# [EXERCISE]
Copy each line below that has "views".

[Stored data]
★ ★ ★
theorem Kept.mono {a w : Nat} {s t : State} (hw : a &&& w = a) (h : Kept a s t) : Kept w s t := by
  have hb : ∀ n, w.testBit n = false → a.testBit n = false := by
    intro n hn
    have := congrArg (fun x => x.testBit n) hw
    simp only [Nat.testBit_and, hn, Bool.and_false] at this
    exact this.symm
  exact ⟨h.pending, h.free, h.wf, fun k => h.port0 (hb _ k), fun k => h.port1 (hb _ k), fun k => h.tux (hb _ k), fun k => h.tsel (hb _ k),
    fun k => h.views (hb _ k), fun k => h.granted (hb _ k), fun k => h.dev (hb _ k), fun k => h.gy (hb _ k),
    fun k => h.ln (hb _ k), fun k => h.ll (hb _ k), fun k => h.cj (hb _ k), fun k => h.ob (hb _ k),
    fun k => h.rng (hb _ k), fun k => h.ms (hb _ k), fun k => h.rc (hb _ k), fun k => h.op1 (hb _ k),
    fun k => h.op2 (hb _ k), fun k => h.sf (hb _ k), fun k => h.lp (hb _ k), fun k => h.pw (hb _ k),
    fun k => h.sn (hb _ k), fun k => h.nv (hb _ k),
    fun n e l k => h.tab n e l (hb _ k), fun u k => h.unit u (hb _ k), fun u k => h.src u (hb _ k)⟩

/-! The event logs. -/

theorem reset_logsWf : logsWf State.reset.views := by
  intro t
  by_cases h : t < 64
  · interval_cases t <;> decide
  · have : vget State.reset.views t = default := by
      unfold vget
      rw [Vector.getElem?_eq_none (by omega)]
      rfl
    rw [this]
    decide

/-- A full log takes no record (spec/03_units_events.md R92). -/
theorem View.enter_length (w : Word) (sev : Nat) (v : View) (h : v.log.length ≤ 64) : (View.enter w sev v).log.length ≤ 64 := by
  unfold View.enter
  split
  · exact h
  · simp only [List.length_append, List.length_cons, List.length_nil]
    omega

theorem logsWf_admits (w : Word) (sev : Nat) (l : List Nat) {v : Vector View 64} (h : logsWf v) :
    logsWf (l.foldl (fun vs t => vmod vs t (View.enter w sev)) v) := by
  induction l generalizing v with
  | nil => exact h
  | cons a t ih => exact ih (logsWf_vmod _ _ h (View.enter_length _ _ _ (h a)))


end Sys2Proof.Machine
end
★ ★ ★
# [TASK OUTPUT]
    fun k => h.views (hb _ k), fun k => h.granted (hb _ k), fun k => h.dev (hb _ k), fun k => h.gy (hb _ k),
theorem reset_logsWf : logsWf State.reset.views := by
  · have : vget State.reset.views t = default := by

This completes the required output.